#### Goal of the exercise
Take the lines from the beginning of the data below through the line holding "marked for tributaries" and return exactly those.

#### Records provided
-- ==== Sys2Proof/WellFormed.lean ====
section
/-! DEFINITION. Which commands are well formed. Classes, ports and strap values are bounded by their types; what is left
is the code word that RX_UNDECODABLE, TRIB_RX_IDLE and TRIBUTARY_STALL carry (R185). -/

namespace Sys2Proof

/-- The word of an undecodable trunk slot is none, or is not marked for the trunk (R185). -/
def undecodableOnTrunk (w : LineWord) : Bool := (w.bind trunkSymbolOf).isNone

/-- The word of a tributary slot handed on as IDLE: none, the IDLE code word, or one not marked for tributaries
(R185). -/
def handedOnAsIdle (w : LineWord) : Bool :=
  match w.bind tribSymbolOf with
  | none => true
  | some y => y == .idle

/-- A well-formed command. -/
def WellFormed : Instr → Bool
  | .rxUndecodable w => undecodableOnTrunk w
  | .tribRxIdle _ w => handedOnAsIdle w
  | .tributaryStall _ w => handedOnAsIdle w
  | .deviceReset => true
  | .resetRelease _ => true
  | .trunkSlot => true
  | .trunkStallLimit => true
  | .windowEdge => true
  | .cycleWrap => true
  | .missedMarkCheck => true
  | .trunkDown => true
  | .trunkUp => true
  | .tributaryDown _ => true
  | .tributaryUp _ => true
  | .rxOpen _ => true
  | .rxResume _ => true
  | .rxPause => true
  | .rxData _ => true
  | .rxFill => true
  | .rxClose => true
  | .rxAbort => true
  | .rxIdle => true
  | .rxMark => true
  | .tribRxStart _ => true
  | .tribRxData _ _ => true
  | .tribRxEnd _ => true
  | .tribRxAbort _ => true
  | .tribRxMark _ => true
  | .tribTxSlot _ => true
  | .builderChooseJob => true
  | .storeClaimGranted => true
  | .query => true
  | .read => true
  | .writeClassify => true
  | .writePortDefault => true
  | .writeClassPolicy => true
  | .writeRoute => true
  | .writePortConfig => true
  | .writeScheduleStandby => true
  | .writeReadOnlyTable => true
  | .commit => true
  | .abandon => true
  | .setAlign => true
  | .setGlobal => true
  | .readCounters => true
  | .readCountersClear => true
  | .flushClassQueue => true
  | .flushDeliveryQueue => true
  | .trafficReset => true
  | .drainEnd => true

end Sys2Proof
end

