/-- The checks of R165 in their order; a request refused by any check has no effect. -/
def Obligations.RefusedRequestHasNoEffect : Prop :=
  (∀ (r : Request) (s : State), (perform r s).status ≠ .ok → (perform r s).state = s ∧ (perform r s).data = []) ∧
    (∀ (b : Byte) (k : ReqKind), kindOf b = some k ↔ (b, k) ∈ ([(0x01, .query), (0x02, .read), (0x03, .write),
      (0x04, .commit), (0x05, .abandon), (0x06, .setAlign), (0x07, .setGlobal), (0x08, .readCounters), (0x09, .flush),
      (0x0A, .trafficReset)] : List (Byte × ReqKind))) ∧
    (∀ (b : Byte) (t : TableId), tableOf b = some t ↔ (b, t) ∈ ([(0x01, .classify), (0x02, .portDefault),
      (0x03, .classPolicy), (0x04, .route), (0x05, .portConfig), (0x06, .scheduleActive), (0x07, .scheduleStandby),
      (0x08, .hits)] : List (Byte × TableId))) ∧
    (∀ t : TableId, (t, t.entries, t.entrySize) ∈ ([(.classify, 32, 7), (.portDefault, 4, 1), (.classPolicy, 6, 3),
      (.route, 64, 4), (.portConfig, 4, 3), (.scheduleActive, 17, 4), (.scheduleStandby, 17, 4),
      (.hits, 32, 4)] : List (TableId × Nat × Nat))) ∧
    (∀ x : Status, (x, x.code) ∈ ([(.ok, 0x00), (.badKind, 0x01), (.badTable, 0x02), (.badValue, 0x03),
      (.badLength, 0x04), (.badIndex, 0x05), (.duplicate, 0x06), (.readOnly, 0x07), (.pending, 0x08),
      (.notPending, 0x09), (.badSchedule, 0x0A)] : List (Status × Byte))) ∧
    (∀ (r : Request) (s : State), r.preCheck ≠ .ok → (perform r s).status = r.preCheck) ∧
    (∀ r : Request, kindOf r.kind = none → r.preCheck = .badKind) ∧
    (∀ (r : Request) (k : ReqKind), kindOf r.kind = some k → k = .read ∨ k = .write → tableOf r.table = none →
      r.preCheck = .badTable) ∧
    (∀ (r : Request) (k : ReqKind) (t : TableId), kindOf r.kind = some k → k = .read ∨ k = .write →
      tableOf r.table = some t →
      (let size := if k = .write then r.count * t.entrySize else 0
       (r.len - 6 ≠ size → r.preCheck = .badLength) ∧
       (r.len - 6 = size → r.count = 0 ∨ t.entries < r.index + r.count → r.preCheck = .badIndex) ∧
       (r.len - 6 = size → 1 ≤ r.count → r.index + r.count ≤ t.entries →
         r.preCheck = if k = .write ∧ (t = .scheduleActive ∨ t = .hits) then .readOnly else .ok))) ∧
    (∀ (r : Request) (k : ReqKind) (n : Nat), kindOf r.kind = some k →
      (k, n) ∈ [(.query, 0), (.commit, 0), (.abandon, 0), (.setAlign, 3), (.setGlobal, 14), (.readCounters, 1),
        (.flush, 2), ((.trafficReset : ReqKind), 0)] →
      r.preCheck = if r.len - 6 = n then .ok else .badLength) ∧
    (∀ (r : Request) (s : State), r.preCheck = .ok →
      (let b := byteAt r.params
       let x := (perform r s).status
       (kindOf r.kind ∈ [some .query, some .read, some .readCounters, some .trafficReset] → x = .ok) ∧
       (kindOf r.kind = some .commit → x = if s.sched.commit = .pending then .pending
         else if s.sched.standbyBank.valid = true then .ok else .badSchedule) ∧
       (kindOf r.kind = some .abandon → x = if s.sched.commit = .pending then .ok else .notPending) ∧
       (kindOf r.kind = some .setAlign → x = if ((b 0).getLsbD 1 = true ∧ b 2 = 0) ∨
         ((b 0).getLsbD 0 = true ∧ b 1 ≠ 0x00 ∧ b 1 ≠ 0x01) then .badValue else .ok) ∧
       (kindOf r.kind = some .setGlobal → (x = .ok ↔ (∀ i ∈ [0, 3, 5, 8, 11], b i = 0x00 ∨ b i = 0x01) ∧
         (b 0 = 0x01 → wordAt r.params 1 ≠ 0x0000 ∧ wordAt r.params 1 ≠ 0xFFFF ∧
           routeLookup (wordAt r.params 1) s.routes = none) ∧
         (b 3 = 0x01 → (b 4).toNat ≤ 5) ∧ (b 8 = 0x01 → 16 ≤ (wordAt r.params 9).toNat) ∧
         (b 11 = 0x01 → (wordAt r.params 12).toNat < 512)) ∧ (x = .ok ∨ x = .badValue)) ∧
       (kindOf r.kind = some .flush → x = if (b 0 = 0x00 ∧ (b 1).toNat ≤ 5) ∨ (b 0 = 0x01 ∧ (b 1).toNat ≤ 3) then .ok
         else .badValue) ∧
       (kindOf r.kind = some .write →
         (∀ t, tableOf r.table = some t → t ∈ [TableId.classify, .portDefault, .classPolicy, .portConfig] →
           x = .ok ∨ x = .badValue) ∧
         (tableOf r.table = some .classify → (x = .ok ↔ ∃ es, EntriesAre r 7 (fun _ bs => classEntryOf bs) es)) ∧
         (tableOf r.table = some .portDefault →
           (x = .ok ↔ ∃ es, EntriesAre r 1 (fun _ bs => actionOf (byteAt bs 0)) es)) ∧
         (tableOf r.table = some .classPolicy → (x = .ok ↔ ∃ es, EntriesAre r 3 (fun _ bs => classPolicyOf bs) es)) ∧
         (tableOf r.table = some .portConfig → (x = .ok ↔ ∃ es, EntriesAre r 3 (fun _ bs => portConfigOf bs) es)) ∧
         (tableOf r.table = some .route →
           ((¬ ∃ es, EntriesAre r 4 (fun _ bs => routeOf s.agent.address bs) es) → x = .badValue) ∧
           (∀ es, EntriesAre r 4 (fun _ bs => routeOf s.agent.address bs) es →
             (SameAddressTwice (routesAfter r es s) → x = .duplicate) ∧
             (¬ SameAddressTwice (routesAfter r es s) → x = .ok))) ∧
         (tableOf r.table = some .scheduleStandby →
           (s.sched.commit = .pending → x = .pending) ∧
           (s.sched.commit = .idle → (x = .ok ∨ x = .badValue) ∧
             (x = .ok ↔ ∃ es, EntriesAre r 4 (fun j bs => scheduleEntryOf (r.index + j) bs) es))))))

#### Problem solution
-- ==== Sys2Proof/WellFormed.lean ====
section
/-! DEFINITION. Which commands are well formed. Classes, ports and strap values are bounded by their types; what is left
is the code word that RX_UNDECODABLE, TRIB_RX_IDLE and TRIBUTARY_STALL carry (R185). -/

namespace Sys2Proof

/-- The word of an undecodable trunk slot is none, or is not marked for the trunk (R185). -/
def undecodableOnTrunk (w : LineWord) : Bool := (w.bind trunkSymbolOf).isNone

/-- The word of a tributary slot handed on as IDLE: none, the IDLE code word, or one not marked for tributaries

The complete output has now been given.